အရင် account ပေါ့။ ဒီတောင်ကြီးကပဲ။ ဆံပင်ညပ်ဆိုင်က ကောင်မလေးပဲ။ ကျွန်မနဲ့လည်း တစ်ခါမှ မခင်ဘူး။ သူ ကျွန်မ account ကို ဝင်လာတယ်။ သူ ဘယ်လိုဝင်လဲတော့ မသိဘူး။ အဟက်ခံရတယ်။ အိမ်ကို သူပိုက်ဆံ ၂ သိန်း တောင်းတယ်။ အိမ်က လူထင်တာ ကိုယ်က ပိုက်ဆံတောင်းတယ်ထင်တာ တစ်သိန်း လွှဲလိုက်တယ် အိမ်က။ သူငယ်ချင်းက messenger ကို စာပို့တယ် ကျွန်မ ဘယ်အချိန် ပြန်လာမလဲပေါ့။ အဲဒါသူက မကောင်းတဲ့ပုံ ပို့လိုက်တယ်။ အဲဒါနဲ့ သူငယ်ချင်းက ဒါငါ့သူငယ်ချင်း မဟုတ်တော့ဘူးပေါ့။ အဲဒါ့နဲ့ ရုံးက လူတွေကို ပြောပြပြီး report ထုခိုင်းခဲ့တယ်။ အဲ့အချိန်တုန်းကတော့ အဲ account ကို သူငယ်ချင်းက ရန်ကုန်ဆင်းတော့ ရန်ကုန်မှာပဲ ဖျက်ရတယ်။
Conclusions - It is very important to note that women do also face many other forms of harassment in their digital everyday life, which may not have surfaced during the discussions due to privacy, trust, and group pressure. Furthermore, harassment was not intended to be a major focus of this study. Therefore, a further exploration of the experiences of women vis-a-vis online harassment in their everyday life in Myanmar would be hugely beneficial.
 

Conclusion

This is the first time that Phandeeyar has ventured out of its usual programme scope, i.e. to actually comprehend the context in which we operate. As a non-research institution, our capacity for social study is limited. Better understanding of the users and digital landscape, not just using numbers, but also social/anthropological insight, gives us a better understanding of the complex relationship users have with digital technology and enables more appropriate and effective innovation in both programming and support to communities. Furthermore, we present the findings to the public, donors, and other organizations so that they may utilize these insights in their interventions to better benefit internet users for greater social good in Myanmar. Through this research we understand that there are barriers for people to make use of the full potential of the internet and that certain groups are at more risk than the others. We also learned that Myanmar communities develop their own ways of coping with negativity online, despite a lack of formal trainings and programme support. We hope that these insights will allow us to challenge our previously held assumptions about the internet in Myanmar.
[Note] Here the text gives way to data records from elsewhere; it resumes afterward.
/-! ### READ-ENTRY (R195, Table 10-6; spec/02, R50) -/

/-- State of an IN-USE entry. -/
def Phase.code : Phase → Nat
  | .opened _ => 1
  | .stoodIn _ _ _ => 2
  | .orphaned _ => 3

/-- Kind of an entry. -/
def Asked.code : Asked → Nat
  | .memRead _ _ _ => 0
  | .cfgRead _ _ => 1
  | .cfgWrite _ _ => 2

/-- Origin of an entry. -/
def Origin.code : Origin → Nat
  | .upstream _ => 0
  | .bridge _ => 1
  | .slot n _ => 4 + n.val

/-- Target of an entry. -/
def Side.code : Side → Nat
  | .upstream => 0
  | .slot n => 4 + n.val

/-- The deadline of an OPEN entry, the hold expiry of the others. -/
def Phase.time : Phase → Time
  | .opened deadline => deadline
  | .stoodIn hold _ _ => hold
  | .orphaned hold => hold

/-- The work item is LEFT. -/
def Phase.hasLeft : Phase → Bool
  | .stoodIn _ listed _ => !listed
  | .opened _ => false
  | .orphaned _ => false

/-- The release is pending. -/
def Phase.releasePending : Phase → Bool
  | .stoodIn _ _ pending => pending
  | .opened _ => false
  | .orphaned _ => false

/-- Word 9 of an IN-USE entry. -/
def EntryRecord.stateWord (r : EntryRecord) (account : SlotId) : Word :=
  packWord
    [(r.phase.code, 0, 3), (r.asked.code, 4, 2), (r.origin.code, 8, 3), (Side.code r.target, 12, 3),
      (account.val, 16, 2), (boolNat r.answer.isSome, 18, 1),
      (boolNat (decide (r.answer = some .error)), 19, 1), (boolNat r.phase.hasLeft, 20, 1),
      (boolNat r.phase.releasePending, 21, 1)]

/-- A requester ID as 16 bits: bus in bits 8–15, device in 3–7, function in 0–2 (log 10). -/
def ReqId.bits (x : ReqId) : Nat := 256 * x.bus.toNat + 8 * x.device.toNat + x.function.toNat

/-- Word 10: the original requester, absent for origin BRIDGE. -/
def Origin.requesterWord (o : Origin) : Word :=
  match o.requester with
  | some q => packWord [(ReqId.bits q.id, 0, 16), (q.tag.toNat, 16, 16)]
  | none => 0

/-- A configuration target in a word. -/
def CfgTarget.word (t : CfgTarget) : Word :=
  packWord [(t.bus.toNat, 0, 8), (t.device.toNat, 8, 5), (t.function.toNat, 16, 3),
    (t.offset.toNat, 20, 12)]

/-- Words 11 and 12: the address, or the configuration target and byte enables. -/
def Asked.targetWords : Asked → List Word
  | .memRead addr _ _ => [addr.extractLsb' 0 32, addr.extractLsb' 32 32]
  | .cfgRead t be => [CfgTarget.word t, packWord [(be.toNat, 0, 4)]]
  | .cfgWrite t be => [CfgTarget.word t, packWord [(be.toNat, 0, 4)]]

/-- Length and bytes delivered of an entry. -/
def Asked.extent : Asked → Nat × Nat
  | .memRead _ length delivered => (length, delivered)
  | .cfgRead _ _ => (4, 0)
  | .cfgWrite _ _ => (4, 0)

/-- Word 13: the length with the bytes delivered, or with the bridge purpose. -/
def EntryRecord.extentWord (r : EntryRecord) : Word :=
  match r.origin with
  | .bridge (.script k) => packWord [(r.asked.extent.1, 0, 13), (k, 16, 9)]
  | .bridge (.replay p) => packWord [(r.asked.extent.1, 0, 13), (p, 16, 9), (1, 31, 1)]
  | .upstream _ => packWord [(r.asked.extent.1, 0, 13), (r.asked.extent.2, 16, 13)]
  | .slot _ _ => packWord [(r.asked.extent.1, 0, 13), (r.asked.extent.2, 16, 13)]

/-- Words 9 to 15 of an IN-USE entry. -/
def EntryRecord.words (r : EntryRecord) (account : SlotId) : List Word :=
  [r.stateWord account, r.origin.requesterWord] ++ r.asked.targetWords
    ++ [r.extentWord, r.phase.time, r.allocatedAt]

/-- Words 9 to 15 of an index by its status. -/
def EntryStatus.words : EntryStatus → List Word
  | .free => []
  | .inUse account r => r.words account
  | .lost account => [packWord [(4, 0, 3), (account.val, 16, 2)]]

/-- READ-ENTRY: the record is read, which may correct it or make the entry LOST, and the words are those of the
entry as that leaves it (R195; spec/02, R50). -/
def readEntry (a : Vector Word 8) (g : Settings) (b : Bridge) : Answer :=
  let index := bitField (a.get 1) 0 16
  if h : index < 256 then
    let i : BridgeTag := ⟨index, h⟩
    let c := (b.readEntry g i .readEntry).1
    .done g (c.settle g) (resultsOf (c.status i).words)
  else .refused .badArgument

/-- READ_ENTRY (R195; spec/02, R50). -/
def execReadEntry (s : State) : Host.Outcome State Fault Refusal := s.process 0x21 readEntry

/-! ### READ-SHADOW (R195, Table 10-6; spec/07, R163) -/

/-- The record count and the INCOMPLETE flag of a slot. -/
def Slot.shadowWord (s : Slot) : Word :=
  packWord [(s.shadow.length, 0, 9), (boolNat s.incomplete, 12, 1)]

/-- Words 9 to 11 of a record returned. -/
def Slot.shadowWords (s : Slot) (x : ShadowKey) (union : BitVec 4) (value : Word) : List Word :=
  [packWord
      [(s.shadow.length, 0, 9), (boolNat s.incomplete, 12, 1), (1, 15, 1), (x.number.val, 16, 9)],
    packWord [(x.function.toNat, 0, 3), (union.toNat, 8, 4), (x.offset.toNat, 16, 12)], value]

/-- READ-SHADOW at a position of slot `n`: an uncorrectable record is removed first (spec/07, R163). -/
def readShadowAt (g : Settings) (b : Bridge) (n : SlotId) (position : Nat) : Answer :=
  match (b.slot n).shadow[position]? with
  | some x =>
    match b.readShadow g n position x .readShadow with
    | (c, some (union, value)) => .done g c (resultsOf ((c.slot n).shadowWords x union value))
    | (c, none) =>
      .done g ((c.replayRecheck g n).settle g) (resultsOf [(c.slot n).shadowWord])
  | none => .done g b (resultsOf [(b.slot n).shadowWord])

/-- READ-SHADOW (spec/07, R163). -/
def readShadow (a : Vector Word 8) (g : Settings) (b : Bridge) : Answer :=
  withSlot a fun n =>
    if bitField (a.get 1) 0 16 ≤ 383 then readShadowAt g b n (bitField (a.get 1) 0 16)
    else .refused .badArgument

/-- READ_SHADOW (R195; spec/07, R163). -/
def execReadShadow (s : State) : Host.Outcome State Fault Refusal := s.process 0x22 readShadow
Although we acknowledge some of the insights presented in this report would benefit from further study, we believe it is important to recognize the issues raised by our participants. In doing so, we hope to spark curiosity for deeper research. There are certain areas we came across during the research that are out of our boundary of expertise, such as behaviours of news consumption on mobile phones, forms of harassment and their coping mechanism, and the various physiological impacts of negative online content on users– all of which would benefit from expert attention. Given the speed with which digital communities, their cultures, and their behaviours evolve, there is definite need for ongoing learning. Most importantly, these research made clear to Phandeeyar the importance of research-based programme design, for both immediate interventions and longer-term systemic measures envisioned to contribute to building a better and safer internet in Myanmar.